"In that place again that I know that I know, but I don't know….for me this is where some of the most raw creativity births out of delicate vulnerability.
The wise and the ancient say that paradox is the nature of Life. That Life is composed of opposites that seemingly contradict. When I can become awake in this stormy place of contradictions, in my highest vision I can see its because something inside is transforming. That it cannot make sense because true sense is a multi-dimensional experience. Therefore to find comfort in any kind of sense my mind seeks is to grasp too tight to the tiny dimension of man made knowns.
I don't know. But I know. But just cannot know. And if i did, if we knew, how could we ever be surprised by the lessons that unfold through the mystery?"
There is still sand in my hair. This could mean that I am a horribly inefficient shower-er, or a testimony to the clinging residue of the fine black sand in Mazunte, or perhaps even a very tangible example of how I am holding on to my time in Mexico.
I am holding on to my time in Mexico.
Though, not because I long so much for the sun on every inch of my skin and the sound of the ocean to lull me asleep at any hour of my oh so un-agenda'd days, not because of mangos ripening on the trees outside of my door or the kindness of that quirky town and the jungle medicine of the one before it, but for the ease of being that I had. There was an ease of doing, yes, certainly, but that connection to myself, that deeply reverberating sense of truth and integrity, that unshakeable calm despite all that was shaken--it was easy to just be.
What is not so easy, is to take those moments that shatter your paradigms as if breaking ground for your roots to grow sturdier yet and your soul to drink in the Earth and flourish in harmony with life itself, and transition away from the place and time which provided the sanctuary for this gestation. Not easy, but oh so necessary.
So necessary to realize that it was not the place and the time, but the you. The willingness. The readiness. The awakening of your spirit to experience something in the fullness of its intensity. To not shy from discomfort or seek out distraction. To not dilute the potency of your feels, be it the most alive sense of joy, of viva la vida you have ever known, or a sorrow that seems far too palpable to be purely emotion. To not repress. To simply not repress. Ever. Anything….
This is the birthing process. Post gestating in the womb of everything nurturing, shaping, defining, spacious and quiet, and entering into the noise of possibility, creating, expanding, expressing. The time when you are brought to life with an insatiable wonder at all of it. And yet a distrust. You were once so protected and now so fully vulnerable. All that you feel is new and yet innately natural. Indistinguishable yet refining itself all to its own devices. You are home and you are not. You are you and yet….there is something more. Something that amidst all of the contradictions you can sense that you are only just coming to know, just coming to embrace fully as your archetype, your place, your aliveness. Your self.

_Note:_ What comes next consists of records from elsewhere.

-- ==== Sys2Proof/Laws/Requests.lean ====
section
/-! SUPPORT. Which answers of an owner keep a sound state sound until the request is answered (R4), and what the operations of
single commands keep. -/

namespace Sys2Proof.Machine

/-! ## The service of a request (R4) -/

theorem Kept.service {s t : State} (k : Kept s t) : t.link.service = s.link.service := by rw [k.link]

theorem Kept.replies {s t : State} (k : Kept s t) : t.link.replies = s.link.replies := by rw [k.link]

/-- An owner's answer leaves a sound state, and the reply its place. -/
def Answer.Keeps (s : State) : Answer → Prop
  | .refuse _ => True
  | .done t _ => SoundSoFar t ∧ t.link.service = s.link.service ∧ t.link.replies.length ≤ s.link.replies.length
  | .serving t => SoundSoFar t

theorem conclude_sound {s : State} (h : SoundSoFar s) (tag : Word16) (a : Answer) (g : a.Keeps s)
    (room : s.link.service = none → s.link.replies.length < 8) : SoundSoFar (s.conclude tag a) := by
  unfold State.conclude
  split
  · exact placeReply_sound h _ room
  · obtain ⟨g1, g2, g3⟩ := g
    rename_i t body
    have k := settle_kept t
    refine placeReply_sound (k.soundSoFar g1) _ fun e => ?_
    rw [k.service, g2] at e
    rw [k.replies]
    have := room e; omega
  · exact g

theorem serve_sound {s : State} (h : s.Sound) (kind : Byte) (owner : State → List Byte → Answer)
    (g : ∀ body, s.canServe = true → s.link.requests ≠ [] → (owner s body).Keeps s) : SoundSoFar (s.serve kind owner) := by
  unfold State.serve
  split
  · rename_i r rest e
    split
    · rename_i c
      have hc : s.canServe = true := by simp_all
      have room : s.link.service = none → s.link.replies.length < 8 := by
        intro _; unfold State.canServe at hc; simp at hc; exact hc.1.2
      unfold State.judgeRequest
      split
      · exact placeReply_sound (.of h) _ room
      · split
        · exact placeReply_sound (.of h) _ room
        · exact conclude_sound (.of h) _ _ (g _ hc (by rw [e]; simp)) room
    · exact .of h
  · exact .of h

theorem keeps_kept {s t : State} (h : s.Sound) (k : Kept s t) (f : State → List Byte) : (Answer.done t f).Keeps s :=
  ⟨k.soundSoFar (.of h), k.service, Nat.le_of_eq (by rw [k.replies])⟩

theorem withPort_keeps {s : State} (body : List Byte) (f : PortNo → Answer) (g : ∀ p, (f p).Keeps s) :
    (withPort body f).Keeps s := by
  unfold withPort; split
  · exact g _
  · trivial

theorem withJob_keeps {s : State} (body : List Byte) (f : Slot → Job → Answer) (g : ∀ j x, s.job j = some x → (f j x).Keeps s) :
    (withJob s body f).Keeps s := by
  unfold withJob; split
  · trivial
  · split
    · rename_i e; exact g _ _ e
    · trivial

theorem withAccount_keeps {s : State} (body : List Byte) (f : AccountNo → Answer) (g : ∀ a, (f a).Keeps s) :
    (withAccount body f).Keeps s := by
  unfold withAccount; split
  · exact g _
  · trivial

/-- A state that a sound one leads to, with what follows brought about. -/
theorem kept_finish {s t : State} (h : s.Sound) (k : Kept s t) : t.finish.Sound := finish_sound (k.soundSoFar (.of h))

/-- A request goes on being served (R47, R52); a BAND_PUT's with a block of the pool, for a band not present. -/
theorem serving_keeps {s : State} (h : s.Sound) (v : Service) (c : s.canServe = true) (n : s.link.requests ≠ [])
    (e : ∀ w, v = .write w → w.block ∈ s.spool.pool ∧ s.bandPresent w.slot w.image w.band = false) :
    (Answer.serving (s.modLink (fun l => { l with service := some v }))).Keeps s := by
  unfold State.canServe at c
  simp at c
  obtain ⟨h1, h2, h3, h4, h5⟩ := h.link
  refine { h with link := ⟨h1, ?_, h3, fun _ => n, ?_⟩, writing := fun w hw => ?_, agenda := rfl }
  · simp; omega
  · simp [c.2]
  · have hw' : some v = some (.write w) := hw
    exact e w (Option.some.inj hw')

theorem link_keeps {s : State} (h : s.Sound) (f : Link → Link) (b : State → List Byte)
    (g : s.link.Sound → (f s.link).Sound) (e1 : (f s.link).service = s.link.service)
    (e2 : (f s.link).replies = s.link.replies) : (Answer.done (s.modLink f) b).Keeps s :=
  ⟨link_sound (.of h) f (.inl e1) g, e1, by show (f s.link).replies.length ≤ _; rw [e2]⟩

/-! ## Numbers of a body -/

theorem natOf_from_lt (l : List Byte) : ∀ acc, l.foldl (fun acc b => acc * 256 + b.toNat) acc < (acc + 1) * 256 ^ l.length := by
  induction l with
  | nil => intro acc; simp
  | cons b l ih =>
    intro acc
    have := ih (acc * 256 + b.toNat)
    have hb : b.toNat < 256 := b.isLt
    simp only [List.foldl_cons, List.length_cons]
    have : (acc * 256 + b.toNat + 1) * 256 ^ l.length ≤ (acc + 1) * 256 ^ (l.length + 1) := by
      rw [Nat.pow_succ', ← Nat.mul_assoc]
      exact Nat.mul_le_mul_right _ (by omega)
    omega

It is so much simpler in the womb. It can be that simple out of it. Life can be as simple as surrender. We exist with paradoxes, we exist with truths that exist simultaneously with other truths and it is our objective not to know one from the other and which is "right" but to trust in the option of both. To know we have options. To know that at once all is already decided for you, yet you are only being revealed to that, to yourself, layer by sweetly unique and changing layer. To know that each birth required a death of some kind, a letting go….so let go. Simplify. Trust.
Be born again. Even now. Fully embrace that all that you know only brings you closer to all that you do not; the complexities of change only seem so-- your evolution is simple. Be willing for those bits of you that no longer ring truest of true to die off and the newest of your buds to receive more vital energy. Again, do not repress your feels or your questions, rather trust in those same feels providing you the answers. Again, trust. And believe in magic.
For the birth process is that: magic. A dark and light, white and black magic blend of something inexplicable yet fully liveable for each of us with our own very unique process of integrating into whom we always have been. Mine will look different than yours; right now mine looks like comforting bits of sand in my hair, feels like wading through the sea, consciously moving but more slowly, more aware, and excited in a way that moves my nerves and bones as the relentless sincerity of the waves crashing to the shore did--I may not be able to hear them now, but I remember them, and learn that it is actually myself I am holding onto. And I write these words as much for me as for you. And I hope for us all to continually take opportunity to be in the sweetly mysterious, magical process of growing more alive.